Start of Data for analysis

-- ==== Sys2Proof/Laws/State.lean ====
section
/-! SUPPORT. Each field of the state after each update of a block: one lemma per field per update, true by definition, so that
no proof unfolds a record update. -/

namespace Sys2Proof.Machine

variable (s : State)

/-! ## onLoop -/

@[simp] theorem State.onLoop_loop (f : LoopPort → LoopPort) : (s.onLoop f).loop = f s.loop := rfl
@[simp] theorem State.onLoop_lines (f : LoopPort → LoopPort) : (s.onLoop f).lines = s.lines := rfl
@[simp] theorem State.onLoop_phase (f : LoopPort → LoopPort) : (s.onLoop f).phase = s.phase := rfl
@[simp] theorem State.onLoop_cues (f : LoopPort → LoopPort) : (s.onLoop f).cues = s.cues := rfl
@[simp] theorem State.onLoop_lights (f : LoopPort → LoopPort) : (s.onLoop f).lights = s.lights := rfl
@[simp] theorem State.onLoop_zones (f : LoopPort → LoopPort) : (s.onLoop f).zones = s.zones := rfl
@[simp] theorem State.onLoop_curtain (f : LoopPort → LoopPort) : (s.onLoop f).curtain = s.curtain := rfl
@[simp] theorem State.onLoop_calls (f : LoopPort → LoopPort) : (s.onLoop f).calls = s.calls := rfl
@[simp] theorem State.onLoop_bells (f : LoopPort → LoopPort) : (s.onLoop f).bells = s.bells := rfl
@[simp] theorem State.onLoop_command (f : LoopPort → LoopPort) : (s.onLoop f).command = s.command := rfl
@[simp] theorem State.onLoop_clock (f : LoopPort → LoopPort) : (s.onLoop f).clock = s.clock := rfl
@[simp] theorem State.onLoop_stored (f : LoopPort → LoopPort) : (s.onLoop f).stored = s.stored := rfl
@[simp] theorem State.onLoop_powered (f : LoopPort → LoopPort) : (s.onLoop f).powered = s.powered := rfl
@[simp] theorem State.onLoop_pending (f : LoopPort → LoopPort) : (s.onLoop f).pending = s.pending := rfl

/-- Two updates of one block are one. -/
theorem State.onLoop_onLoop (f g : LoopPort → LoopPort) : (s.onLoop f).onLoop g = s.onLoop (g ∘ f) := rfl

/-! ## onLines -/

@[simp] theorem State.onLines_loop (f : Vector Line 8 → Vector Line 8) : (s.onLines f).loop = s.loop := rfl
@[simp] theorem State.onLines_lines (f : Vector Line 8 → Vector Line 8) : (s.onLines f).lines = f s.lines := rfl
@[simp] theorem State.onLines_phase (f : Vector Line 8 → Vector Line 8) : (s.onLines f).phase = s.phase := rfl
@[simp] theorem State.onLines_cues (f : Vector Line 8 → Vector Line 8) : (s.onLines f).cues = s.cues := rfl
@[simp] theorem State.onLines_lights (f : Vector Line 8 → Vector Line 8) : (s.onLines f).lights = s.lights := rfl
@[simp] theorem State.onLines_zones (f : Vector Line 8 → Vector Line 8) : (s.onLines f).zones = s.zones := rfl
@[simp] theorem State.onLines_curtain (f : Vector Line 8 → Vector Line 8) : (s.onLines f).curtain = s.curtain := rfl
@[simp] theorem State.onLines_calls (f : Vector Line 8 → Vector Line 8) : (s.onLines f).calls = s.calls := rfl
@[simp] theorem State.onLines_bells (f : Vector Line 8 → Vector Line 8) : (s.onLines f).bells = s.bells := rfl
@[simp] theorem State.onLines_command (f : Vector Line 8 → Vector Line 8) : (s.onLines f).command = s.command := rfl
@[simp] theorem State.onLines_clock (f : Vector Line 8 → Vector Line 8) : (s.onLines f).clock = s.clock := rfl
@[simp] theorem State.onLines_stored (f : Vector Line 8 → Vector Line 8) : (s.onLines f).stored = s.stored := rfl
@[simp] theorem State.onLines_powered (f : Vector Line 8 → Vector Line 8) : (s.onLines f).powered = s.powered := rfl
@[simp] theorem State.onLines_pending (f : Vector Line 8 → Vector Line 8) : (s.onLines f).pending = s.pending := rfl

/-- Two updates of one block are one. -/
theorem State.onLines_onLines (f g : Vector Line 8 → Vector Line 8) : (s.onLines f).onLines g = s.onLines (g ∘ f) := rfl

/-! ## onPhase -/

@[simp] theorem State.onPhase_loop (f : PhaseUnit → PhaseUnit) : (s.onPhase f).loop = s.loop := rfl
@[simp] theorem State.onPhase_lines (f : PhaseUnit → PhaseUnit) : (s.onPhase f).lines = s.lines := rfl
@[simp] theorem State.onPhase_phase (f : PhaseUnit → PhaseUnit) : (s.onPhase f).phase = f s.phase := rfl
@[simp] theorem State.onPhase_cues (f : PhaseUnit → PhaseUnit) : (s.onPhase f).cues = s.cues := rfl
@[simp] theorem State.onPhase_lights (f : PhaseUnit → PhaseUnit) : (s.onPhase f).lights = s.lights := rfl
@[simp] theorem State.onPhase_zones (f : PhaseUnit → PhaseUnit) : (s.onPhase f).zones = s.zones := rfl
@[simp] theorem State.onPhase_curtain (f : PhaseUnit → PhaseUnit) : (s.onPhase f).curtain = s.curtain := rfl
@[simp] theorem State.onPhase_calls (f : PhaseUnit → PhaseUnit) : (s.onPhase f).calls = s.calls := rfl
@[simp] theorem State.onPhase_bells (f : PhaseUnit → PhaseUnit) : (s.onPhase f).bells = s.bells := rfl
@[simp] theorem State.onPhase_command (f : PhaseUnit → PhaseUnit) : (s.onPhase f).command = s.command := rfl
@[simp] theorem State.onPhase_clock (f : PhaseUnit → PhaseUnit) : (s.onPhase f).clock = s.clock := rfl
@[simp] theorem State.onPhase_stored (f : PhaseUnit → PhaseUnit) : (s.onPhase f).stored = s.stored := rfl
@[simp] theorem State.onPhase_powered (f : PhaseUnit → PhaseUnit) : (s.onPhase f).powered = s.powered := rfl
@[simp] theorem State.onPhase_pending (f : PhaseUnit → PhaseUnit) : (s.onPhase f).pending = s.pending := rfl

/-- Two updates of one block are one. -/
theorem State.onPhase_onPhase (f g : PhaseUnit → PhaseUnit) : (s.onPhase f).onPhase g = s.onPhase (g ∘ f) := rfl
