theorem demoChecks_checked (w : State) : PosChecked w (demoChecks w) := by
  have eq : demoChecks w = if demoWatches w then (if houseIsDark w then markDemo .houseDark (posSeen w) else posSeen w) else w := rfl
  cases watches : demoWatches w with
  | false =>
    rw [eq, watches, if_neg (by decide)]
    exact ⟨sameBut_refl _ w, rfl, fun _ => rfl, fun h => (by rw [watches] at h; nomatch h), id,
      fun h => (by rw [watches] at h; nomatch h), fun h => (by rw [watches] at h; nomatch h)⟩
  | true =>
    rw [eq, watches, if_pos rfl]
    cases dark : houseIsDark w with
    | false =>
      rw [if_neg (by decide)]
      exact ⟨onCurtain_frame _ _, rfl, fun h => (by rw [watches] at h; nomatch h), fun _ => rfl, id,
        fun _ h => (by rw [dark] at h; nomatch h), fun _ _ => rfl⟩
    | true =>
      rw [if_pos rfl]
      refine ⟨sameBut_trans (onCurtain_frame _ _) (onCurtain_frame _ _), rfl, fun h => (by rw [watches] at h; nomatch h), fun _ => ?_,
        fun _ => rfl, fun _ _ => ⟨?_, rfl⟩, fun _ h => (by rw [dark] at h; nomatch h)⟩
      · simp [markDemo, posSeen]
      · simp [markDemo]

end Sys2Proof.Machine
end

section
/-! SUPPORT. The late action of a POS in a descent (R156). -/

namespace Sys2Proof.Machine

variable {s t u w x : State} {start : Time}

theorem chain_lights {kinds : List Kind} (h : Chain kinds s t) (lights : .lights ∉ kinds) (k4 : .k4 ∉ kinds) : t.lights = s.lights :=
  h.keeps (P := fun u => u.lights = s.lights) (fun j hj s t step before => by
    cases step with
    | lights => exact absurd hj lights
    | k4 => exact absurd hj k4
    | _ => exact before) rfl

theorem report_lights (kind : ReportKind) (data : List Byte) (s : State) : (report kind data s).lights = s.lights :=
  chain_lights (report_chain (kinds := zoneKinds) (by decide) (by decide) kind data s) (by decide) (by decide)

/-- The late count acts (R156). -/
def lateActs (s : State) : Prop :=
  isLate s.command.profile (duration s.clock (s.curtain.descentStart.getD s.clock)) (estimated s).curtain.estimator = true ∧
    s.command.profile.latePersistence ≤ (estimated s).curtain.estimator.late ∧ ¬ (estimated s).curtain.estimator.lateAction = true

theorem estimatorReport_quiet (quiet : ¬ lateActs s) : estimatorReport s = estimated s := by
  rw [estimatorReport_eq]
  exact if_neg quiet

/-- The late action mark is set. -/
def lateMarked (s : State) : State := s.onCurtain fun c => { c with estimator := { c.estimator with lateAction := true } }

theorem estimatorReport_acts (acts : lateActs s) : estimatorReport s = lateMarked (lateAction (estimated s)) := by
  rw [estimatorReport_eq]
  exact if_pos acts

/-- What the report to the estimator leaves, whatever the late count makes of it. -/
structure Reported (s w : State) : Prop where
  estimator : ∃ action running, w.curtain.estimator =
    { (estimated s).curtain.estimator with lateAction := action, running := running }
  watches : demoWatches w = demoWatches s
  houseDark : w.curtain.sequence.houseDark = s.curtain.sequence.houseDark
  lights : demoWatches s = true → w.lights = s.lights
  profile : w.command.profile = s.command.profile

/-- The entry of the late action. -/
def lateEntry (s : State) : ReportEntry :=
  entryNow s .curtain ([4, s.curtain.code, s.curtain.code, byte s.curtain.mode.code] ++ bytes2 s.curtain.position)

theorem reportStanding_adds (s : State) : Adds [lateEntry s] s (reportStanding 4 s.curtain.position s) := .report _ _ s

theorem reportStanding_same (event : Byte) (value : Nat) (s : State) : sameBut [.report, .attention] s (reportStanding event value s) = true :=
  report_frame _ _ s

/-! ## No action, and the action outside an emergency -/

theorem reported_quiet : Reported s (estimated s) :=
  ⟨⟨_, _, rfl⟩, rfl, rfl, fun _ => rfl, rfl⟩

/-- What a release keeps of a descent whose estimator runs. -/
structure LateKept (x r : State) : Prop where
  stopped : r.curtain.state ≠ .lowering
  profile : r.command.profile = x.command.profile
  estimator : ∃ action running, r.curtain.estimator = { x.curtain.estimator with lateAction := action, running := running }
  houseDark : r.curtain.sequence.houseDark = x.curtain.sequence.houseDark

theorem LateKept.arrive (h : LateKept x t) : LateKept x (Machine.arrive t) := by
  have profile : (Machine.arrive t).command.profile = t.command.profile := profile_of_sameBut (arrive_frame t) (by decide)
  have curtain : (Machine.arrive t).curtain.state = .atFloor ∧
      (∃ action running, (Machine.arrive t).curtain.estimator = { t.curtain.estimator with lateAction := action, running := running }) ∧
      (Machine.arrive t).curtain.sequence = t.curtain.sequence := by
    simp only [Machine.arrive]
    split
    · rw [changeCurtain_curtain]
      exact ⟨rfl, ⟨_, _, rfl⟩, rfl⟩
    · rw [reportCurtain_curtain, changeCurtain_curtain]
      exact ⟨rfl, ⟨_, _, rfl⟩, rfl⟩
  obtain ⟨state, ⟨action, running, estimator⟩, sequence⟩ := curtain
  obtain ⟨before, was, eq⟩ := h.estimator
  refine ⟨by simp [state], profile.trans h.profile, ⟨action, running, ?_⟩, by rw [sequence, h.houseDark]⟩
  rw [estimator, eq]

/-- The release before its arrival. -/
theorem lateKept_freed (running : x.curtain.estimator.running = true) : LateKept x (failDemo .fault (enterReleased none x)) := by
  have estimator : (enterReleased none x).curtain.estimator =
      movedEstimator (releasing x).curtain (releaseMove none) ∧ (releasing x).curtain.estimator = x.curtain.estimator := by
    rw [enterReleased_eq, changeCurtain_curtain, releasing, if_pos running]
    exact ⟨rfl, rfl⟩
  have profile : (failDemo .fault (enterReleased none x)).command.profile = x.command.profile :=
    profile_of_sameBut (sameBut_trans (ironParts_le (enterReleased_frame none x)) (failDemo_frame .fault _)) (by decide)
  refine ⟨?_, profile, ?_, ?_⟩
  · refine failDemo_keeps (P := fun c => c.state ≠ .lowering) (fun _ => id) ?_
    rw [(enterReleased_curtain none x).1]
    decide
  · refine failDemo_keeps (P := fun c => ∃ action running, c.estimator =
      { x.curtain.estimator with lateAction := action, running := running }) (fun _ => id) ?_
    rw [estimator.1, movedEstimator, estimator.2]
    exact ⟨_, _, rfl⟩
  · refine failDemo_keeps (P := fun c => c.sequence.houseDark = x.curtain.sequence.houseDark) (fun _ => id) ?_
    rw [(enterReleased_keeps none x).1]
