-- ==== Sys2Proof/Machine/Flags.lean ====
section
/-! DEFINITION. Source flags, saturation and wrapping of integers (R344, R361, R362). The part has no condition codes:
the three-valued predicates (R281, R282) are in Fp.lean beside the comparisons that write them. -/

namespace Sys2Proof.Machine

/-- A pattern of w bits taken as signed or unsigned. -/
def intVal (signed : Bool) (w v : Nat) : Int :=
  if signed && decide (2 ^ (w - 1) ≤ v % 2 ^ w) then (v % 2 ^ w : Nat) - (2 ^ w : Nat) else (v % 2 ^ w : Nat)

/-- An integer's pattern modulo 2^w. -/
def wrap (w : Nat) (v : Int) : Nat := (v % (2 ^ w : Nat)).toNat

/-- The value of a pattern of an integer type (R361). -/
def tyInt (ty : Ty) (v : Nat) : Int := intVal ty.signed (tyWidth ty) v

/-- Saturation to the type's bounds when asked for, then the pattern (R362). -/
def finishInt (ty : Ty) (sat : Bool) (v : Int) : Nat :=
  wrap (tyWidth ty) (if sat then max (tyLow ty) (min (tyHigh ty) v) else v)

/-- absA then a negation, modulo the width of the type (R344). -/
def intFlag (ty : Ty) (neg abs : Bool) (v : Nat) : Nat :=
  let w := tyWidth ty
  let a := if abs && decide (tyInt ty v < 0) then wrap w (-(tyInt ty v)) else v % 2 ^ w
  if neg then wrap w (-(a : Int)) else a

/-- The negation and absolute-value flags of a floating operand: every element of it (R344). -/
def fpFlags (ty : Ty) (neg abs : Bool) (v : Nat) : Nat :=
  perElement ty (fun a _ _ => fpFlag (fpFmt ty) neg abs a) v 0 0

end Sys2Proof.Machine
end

End of Data for analysis

### Problem to solve
After locating the line with "refine ⟨sameBut_trans (onCurtain_frame" above, return that line and every later line through the one with "lights : demoWatches", word for word and with nothing else.

### Answer to this problem
      refine ⟨sameBut_trans (onCurtain_frame _ _) (onCurtain_frame _ _), rfl, fun h => (by rw [watches] at h; nomatch h), fun _ => ?_,
        fun _ => rfl, fun _ _ => ⟨?_, rfl⟩, fun _ h => (by rw [dark] at h; nomatch h)⟩
      · simp [markDemo, posSeen]
      · simp [markDemo]

end Sys2Proof.Machine
end

section
/-! SUPPORT. The late action of a POS in a descent (R156). -/

namespace Sys2Proof.Machine

variable {s t u w x : State} {start : Time}

theorem chain_lights {kinds : List Kind} (h : Chain kinds s t) (lights : .lights ∉ kinds) (k4 : .k4 ∉ kinds) : t.lights = s.lights :=
  h.keeps (P := fun u => u.lights = s.lights) (fun j hj s t step before => by
    cases step with
    | lights => exact absurd hj lights
    | k4 => exact absurd hj k4
    | _ => exact before) rfl

theorem report_lights (kind : ReportKind) (data : List Byte) (s : State) : (report kind data s).lights = s.lights :=
  chain_lights (report_chain (kinds := zoneKinds) (by decide) (by decide) kind data s) (by decide) (by decide)

/-- The late count acts (R156). -/
def lateActs (s : State) : Prop :=
  isLate s.command.profile (duration s.clock (s.curtain.descentStart.getD s.clock)) (estimated s).curtain.estimator = true ∧
    s.command.profile.latePersistence ≤ (estimated s).curtain.estimator.late ∧ ¬ (estimated s).curtain.estimator.lateAction = true

theorem estimatorReport_quiet (quiet : ¬ lateActs s) : estimatorReport s = estimated s := by
  rw [estimatorReport_eq]
  exact if_neg quiet

/-- The late action mark is set. -/
def lateMarked (s : State) : State := s.onCurtain fun c => { c with estimator := { c.estimator with lateAction := true } }

theorem estimatorReport_acts (acts : lateActs s) : estimatorReport s = lateMarked (lateAction (estimated s)) := by
  rw [estimatorReport_eq]
  exact if_pos acts

/-- What the report to the estimator leaves, whatever the late count makes of it. -/
structure Reported (s w : State) : Prop where
  estimator : ∃ action running, w.curtain.estimator =
    { (estimated s).curtain.estimator with lateAction := action, running := running }
  watches : demoWatches w = demoWatches s
  houseDark : w.curtain.sequence.houseDark = s.curtain.sequence.houseDark
  lights : demoWatches s = true → w.lights = s.lights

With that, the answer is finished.